Having regard to the provision, the parties were required to attend for hearing on 16 November 2016. The plaintiff filed written submissions in advance of the hearing. Following consideration of the plaintiff’s affidavit material and those submissions, the court gave judgment in terms consistent with the terms extracted above, and advised that it would publish reasons at a later date. These are those reasons.
The facts
The facts may be briefly stated in a manner which does not undermine the purpose of the pseudonym orders.
The infant had just turned 16 at the time the application was made. She had started exhibiting anorexic behaviours in mid-2015. She was formally diagnosed with anorexia nervosa in February 2016. By March 2016 the infant’s weight had dropped to 43 kilograms and she was admitted to the Flinders Medical Centre. Her treatment plan in that institution reflected current international practice and placed emphasis on rapid weight restoration to reverse brain damage associated with malnutrition, to restore mental capacity, and to facilitate early recovery.

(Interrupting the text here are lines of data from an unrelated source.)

/-- Units whose bit is clear run again. -/
def State.rerun (s : State) (w t c pc : Nat) : State :=
  let (id, s) := s.newOp { wg := w, tid := t, core := ((s.wg w).map (·.core)).getD 0, cls := some .cp, pc := pc, kind := .engine c, hint := (s.bitmap w c).hint }
  (s.modBitmap w c (fun b => { b with st := 1, code := 0, funit := 0, failed := 0, guard := none, op := id, started := false })).modWg w
    (fun g => { g with eq := g.eq ++ [id] })

/-- ACTION 0 of an engine record acts as cp.resume by the issuing thread (R394). -/
def State.resumeEngine (s : State) (w c : Nat) : State :=
  let b := s.bitmap w c
  if b.st = 3 then s.rerun w b.tid c b.pc else s

def execCpResume (c : Ctl) (o : FX) (s : State) : Out :=
  isa (.cpResume c o) c (fun s x =>
    let n := o.cb.val
    let st := (s.bitmap x.w n).st
    if st = 0 then .trap 0xA1 0 none s
    else match namedBarrier s x.w o with
      | .error f => .trap f 0 none s
      | .ok m =>
        if st = 1 || st = 5 then .wait s
        else if st = 3 then
          (match moveCharge s x.w n (m.map (·.1)) with
          | .error f => .trap f 0 none s
          | .ok s => .adv (s.rerun x.w x.t n x.pc))
        else
          let (id, s) := s.openOp x (.cpResume c o) (.local []) .vz
          .adv (s.finish id [])) s

/-! ## The front end (R194, R318) -/

/-- A command completes. -/
def State.endCommand (s : State) (w c st : Nat) : State :=
  let b := s.bitmap w c
  (s.modBitmap w c (fun b => { b with st := st })).finish b.op []

/-- Every unit is marked or has faulted: the command completes (R319). -/
def State.checkCommand (s : State) (w c : Nat) : State :=
  let b := s.bitmap w c
  if b.st == 1 && b.started && (List.range b.units).all (fun u => b.bits.testBit u || b.failed.testBit u) then
    s.endCommand w c (if b.code = 0 then 2 else 3)
  else s

/-- The command at the head starts, is discarded, or holds itself and those behind it. -/
def execEngineCommandDispatch (wg : Nat) (s : State) : Out :=
  .next (match s.wg wg with
    | none => s
    | some g =>
      match g.eq with
      | [] => s
      | id :: rest =>
        match tget s.ops id with
        | none => s.modWg wg (fun g => { g with eq := rest })
        | some o =>
          match o.kind with
          | .engine c =>
            let b := s.bitmap wg c
            let pop := fun (s : State) => s.modWg wg (fun g => { g with eq := rest })
            let start := fun (s : State) => ((pop s).modBitmap wg c (fun b => { b with st := 1, started := true })).checkCommand wg c
            if g.resid == .saved && b.opk != 3 && !g.torn then s
            else (match b.guard with
              | none => start s
              | some k => match tget (s.part g.part).guards k with
                | none => s
                | some true => start s
                | some false =>
                  let s := (pop s).endCommand wg c 4
                  match b.barrier with
                  | some m => s.addTx wg m (-(unitsCharge b.opk (leNat b.desc) 0 : Int))
                  | none => s)
          | _ => s.modWg wg (fun g => { g with eq := rest }))

/-! ## Units (R319, R323, R325, R327) -/

/-- One element: source address or pattern, destination, bytes. -/
structure Move where
  src : Except (List Byte) Nat
  dst : Nat
  n : Nat

/-- The elements of a unit of a tensor, multicast or fill. -/
def unitMoves (opk d u : Nat) : List Move :=
  let r := unitRange opk d u
  (List.range (r.2 - r.1)).map (fun i =>
    let e := r.1 + i
    if opk = 4 then { src := .error (leBytes 8 (bits d 191 128)), dst := (bits d 63 0 + 8 * e) % 2 ^ 64, n := 8 }
    else
      let a := tensorAddr (dimsOf d) e (bits d 63 0 : Nat) (bits d 127 64 : Nat)
      { src := .ok a.1, dst := a.2, n := 2 ^ bits d 134 132 })

/-- The 8-byte words of a row from an address to another. -/
def rowMoves (src dst n : Nat) : List Move :=
  (List.range (n / 8)).map (fun i => { src := .ok ((src + 8 * i) % 2 ^ 64), dst := (dst + 8 * i) % 2 ^ 64, n := 8 })

/-- What a unit moves: none for a skipped row; or the fault of its index; code 0 waits. -/
def movesOf (s : State) (w opk d u : Nat) : Except (Nat × Nat) (Option (List Move)) × State :=
  if opk = 1 || opk = 2 then
    let isz := if bit d 352 then 8 else 4
    let ia := (bits d 191 128 + u * isz) % 2 ^ 64
    match readRange s w ia isz Aper.ls with
    | (.error e, s) => (.error e, s)
    | (.ok b, s) =>
      let idx := leNat b
      if bit d 354 && idx == 2 ^ (8 * isz) - 1 then (.ok none, s)
      else
        let t := wrapN ((bits d 63 0 : Nat) + (idx : Int) * signExt (bits d 303 256) 48) 64
        let l := wrapN ((bits d 127 64 : Nat) + (u : Int) * signExt (bits d 351 304) 48) 64
        (.ok (some (if opk = 1 then rowMoves t l (bits d 255 224) else rowMoves l t (bits d 255 224))), s)
  else (.ok (some (unitMoves opk d u)), s)

/-- The places of a multicast element at its receivers: workgroup and offset, or the fault there (R326). -/
def recvPlace (s : State) (g : Workgroup) (r : Option Nat × Nat) (off n va : Nat) : Except (Nat × Nat) Chk :=
  let gone : Bool := match r.1 with
    | some k => (tget g.windows k).any (fun h => h.peer == r.2 && h.revoked)
    | none => false
  match s.wg r.2 with
  | none => .error (0x27, va)
  | some p =>
    if gone then .error (0x27, va)
    else if p.scrSize < off + n then .error (0x24, va + (p.scrSize - off))
    else .ok (.scratch r.2 off)

/-- Where an element goes: a place for each receiver. DESIGN CHOICE (notes/assumptions/102.md): an element of a multicast whose destination
leaves the scratchpad window has no window offset (R326), and faults with 0x28 also where its address lies in an aperture that R25 allows
to engines. -/
def movePlaces (s : State) (w : Nat) (g : Workgroup) (b : Bitmap) (m : Move) :
    Except (Nat × Nat) (List (Except (Nat × Nat) Chk)) × State :=
  if b.opk = 3 then
    match checkNow s w m.dst 1 .store Aper.s with
    | (.scratch _ off, s) => (.ok (b.recv.map (fun r => recvPlace s g r off m.n m.dst)), s)
    | (.fail 0x24 a, s) => (.ok (b.recv.map (fun r => match place m.dst with
        | .scr off => recvPlace s g r off m.n m.dst
        | _ => .error (0x24, a))), s)
    | (.fail f a, s) => (.error (f, a), s)
    | (_, s) => (.error (0, 0), s)
  else match checkNow s w m.dst m.n .store Aper.ls with
    | (.fail f a, s) => (.error (f, a), s)
    | (.wait, s) => (.error (0, 0), s)
    | (c, s) => (.ok [.ok c], s)

/-- Bytes of an element's source. -/
def moveBytes (s : State) (w : Nat) (m : Move) : Except (Nat × Nat) (List Byte) × State :=
  match m.src with
  | .error b => (.ok b, s)
  | .ok va => match checkNow s w va m.n .load Aper.ls with
    | (.fail f a, s) => (.error (f, a), s)
    | (.wait, s) => (.error (0, 0), s)
    | (c, s) => match s.readAt (s.partOf w) m.n c with
      | (.ok b, s) => (.ok b, s)
      | (.error (0, _), s) => (.error (0, 0), s)
      | (.error (f, o), s) => (.error (f, va + o), s)

/-- An element ready to be written: bytes and places; or its fault. -/
abbrev Ready := Except (Nat × Nat) (List Byte × List (Except (Nat × Nat) Chk))

/-- Check every element of a unit and read its source; true when something must be waited for. -/
def readyMoves (w : Nat) (g : Workgroup) (b : Bitmap) : List Move → State → List Ready × Bool × State
  | [], s => ([], false, s)
  | m :: ms, s =>
    let (d, s) := moveBytes s w m
    let (p, s) := movePlaces s w g b m
    let one : Ready := match d, p with
      | .error e, _ => .error e
      | _, .error e => .error e
      | .ok d, .ok p => .ok (d, p)
    let wait := match d, p with
      | .error (0, _), _ => true
      | _, .error (0, _) => true
      | _, _ => false
    let (l, wt, s) := readyMoves w g b ms s
    (one :: l, wait || wt, s)

/-- The first fault of a unit's elements. -/
def firstFault (l : List Ready) : Option (Nat × Nat) :=
  l.findSome? (fun r => match r with
    | .error e => some e
    | .ok (_, ps) => ps.findSome? (fun p => match p with
      | .error e => some e
      | .ok _ => none))

/-- Bytes written into a workgroup's scratchpad by ready elements that pass a test. -/
def bytesInto (v : Nat) (l : List Ready) : Nat :=
  (l.map (fun r => match r with
    | .ok (d, ps) => (ps.map (fun p => match p with
      | .ok (.scratch u _) => if u == v then d.length else 0
      | _ => 0)).sum
    | .error _ => 0)).sum

/-- A unit faults: only the first fault of a command is recorded, and a record is written unless one awaits its release
(R319, R392). EPC of an engine record is not stated. -/
def State.unitFault (s : State) (w c u code addr : Nat) : State :=
  let b := s.bitmap w c
  let s := if b.code = 0 then s.modBitmap w c (fun b => { b with code := code, funit := u }) else s
  if s.records.any (fun r => r.2.wg == w && r.2.eng == some c) then s
  else
    let (e, s) := s.draw
    s.recordFault { w := w, tids := [b.tid], code := code, spc := b.pc, epc := e.toNat % 2 ^ 24, faddr := addr, tval := u,
                    eng := some c }

/-- Lower barrier M of the workgroups that received bytes; whether TX went out of range at one (R134). -/
def State.lowerAll (s : State) (m : Nat) : List (Nat × Nat) → Bool × State
  | [] => (false, s)
  | (v, n) :: r =>
    if n = 0 then s.lowerAll m r
    else
      let (s, over_) := s.lowerTx v m n
      let (more, s) := s.lowerAll m r
      (over_ || more, s)

/-- The same for a command's barrier, where it names one: the code of a unit that has been written (R134). -/
def State.lowerFor (s : State) (b : Bitmap) (l : List (Nat × Nat)) : Option (Nat × Nat) × State :=
  match b.barrier with
  | none => (none, s)
  | some m => match s.lowerAll m l with
    | (true, s) => (some (0xC7, 0), s)
    | (false, s) => (none, s)

/-- What a unit moves (R319, R323, R325, R326): what it reads, what it writes and how TX falls, with its fault; the elements that
mask names are those that a faulting unit has written. -/
def State.unitMove (s : State) (w c u mask : Nat) (g : Workgroup) : Option (Nat × Nat) × State :=
  let b := s.bitmap w c
  let d := leNat b.desc
  let others := (b.recv.map (·.2)).filter (· != w)
  let wait := fun (s : State) => (none, { s with blocked := true })
  match movesOf s w b.opk d u with
  | (.error (0, _), s) => wait s
  | (.error e, s) => (some e, s)
  | (.ok none, s) => s.lowerFor b [(w, unitCharge b.opk d u)]
  | (.ok (some ms), s) =>
    match readyMoves w g b ms s with
    | (_, true, s) => wait s
    | (l, false, s) =>
      let writeOne := fun (s : State) (r : Ready) => match r with
        | .ok (bs, ps) => ps.foldl (fun (s : State) p => match p with
          | .ok c => s.writeAt w b.tid bs c
          | .error _ => s) s
        | .error _ => s
      match firstFault l with
      | none => (l.foldl writeOne s).lowerFor b ((w :: others).map (fun v => (v, bytesInto v l)))
      | some e =>
        if b.opk = 3 then (some e, ((l.foldl writeOne s).lowerFor b (others.map (fun v => (v, bytesInto v l)))).2)
        else (some e, (l.zipIdx.filter (fun r => mask.testBit r.2)).foldl (fun (s : State) r => writeOne s r.1) s)

/-- A unit has been written: it is marked, also where it took TX out of range; or it has faulted (R319). -/
def State.unitEnd (s : State) (w c u : Nat) : Option (Nat × Nat) → State
  | none => (s.modBitmap w c (fun b => { b with bits := b.bits + 2 ^ u })).checkCommand w c
  | some (0xC7, a) => ((s.modBitmap w c (fun b => { b with bits := b.bits + 2 ^ u })).unitFault w c u 0xC7 a).checkCommand w c
  | some (f, a) => ((s.modBitmap w c (fun b => { b with failed := b.failed + 2 ^ u })).unitFault w c u f a).checkCommand w c

/-- Run a unit through the networks, with its engine's front end as the source (R3, R57, R64, R65, R133). -/
def State.runUnit (s : State) (w c u mask : Nat) (g : Workgroup) : State :=
  s.viaNet (.unit (s.bitmap w c).op u) (.engine g.core) (fun s => s.unitMove w c u mask g) (fun e s => s.unitEnd w c u e)

/-- The writes of a unit are on their way. -/
def State.unitWriting (s : State) (w c u : Nat) : Bool :=
  ((s.stage (.unit (s.bitmap w c).op u)).map (·.writing)).getD false

/-- A unit of a running command runs; part names the elements that a faulting unit still writes (R319). Commands of a saved
workgroup do not run, but for a multicast (R327, R401). -/
def execEngineUnitComplete (wg cb unit : Nat) (part : Option Nat) (s : State) : Out :=
  .next (match s.wg wg with
    | none => s
    | some g =>
      let b := s.bitmap wg cb
      if b.st != 1 || !b.started || decide (b.units ≤ unit) || b.bits.testBit unit || b.failed.testBit unit ||
          (b.opk != 3 && !g.torn && (g.resid == .saved || g.saveFor != 0) && !s.unitWriting wg cb unit) then s
      else s.runUnit wg cb unit (part.getD 0) g)

end Sys2Proof.Machine
end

The plan included nasogastric feeding to assist with weight restoration. That feeding modality was used to provide supplementary boli for any part of a meal purged or not eaten. The infant was discharged and returned to the Northern Territory after a two week program which restored her weight to almost 49 kilograms. Upon her return the infant stopped eating again and her weight dropped to 44 kilograms. She was admitted to the defendant’s hospital and accepted nasogastric feeding voluntarily. The infant was subsequently transferred back to the Flinders Medical Centre. Again, involuntary nasogastric feeding was employed if the infant failed to eat or complete a meal. That admission was of approximately three months’ duration, during which the infant reached her target weight of 55 kilograms. That was achieved through a combination of family-based therapy and medical intervention, with assistance and input from the eating disorder team at the Westmead Hospital in Sydney. The infant was then discharged and became an outpatient at the Flinders Medical Centre.
The experience in the infant’s treatment was that involuntary feeding was required in particular at times of transition, including during the move to eating off the ward and the move to a flat with her family following her discharge. As part of the transition the medical centre implemented a system whereby the infant’s family could return her to the centre immediately for involuntary feeding if she refused to eat.
The next step in the infant’s recovery was to facilitate her return home to the Northern Territory. At a conference involving specialists from the Flinders Medical Centre, Westmead Hospital and the defendant’s Acting Medical Director, the defendant proposed a treatment plan under which the infant would be admitted to the defendant’s hospital if she displayed signs of physiological instability, dehydration, abnormal ECG, electrolyte imbalance, or a rapid or consistent weight loss of more than one kilogram per week over several weeks. That plan contemplated involuntary nasogastric feeding only if the infant was “at acute risk of serious medical compromise or death”, in which event the hospital treating team would “consider” the provision of medical care under the Emergency Medical Operations Act (NT). Implicit in that plan was the misapprehension that the infant’s consent was legally required for nasogastric feeding in the circumstances. The plan contemplated that the infant could either accept or decline feeding, or any other form of treatment.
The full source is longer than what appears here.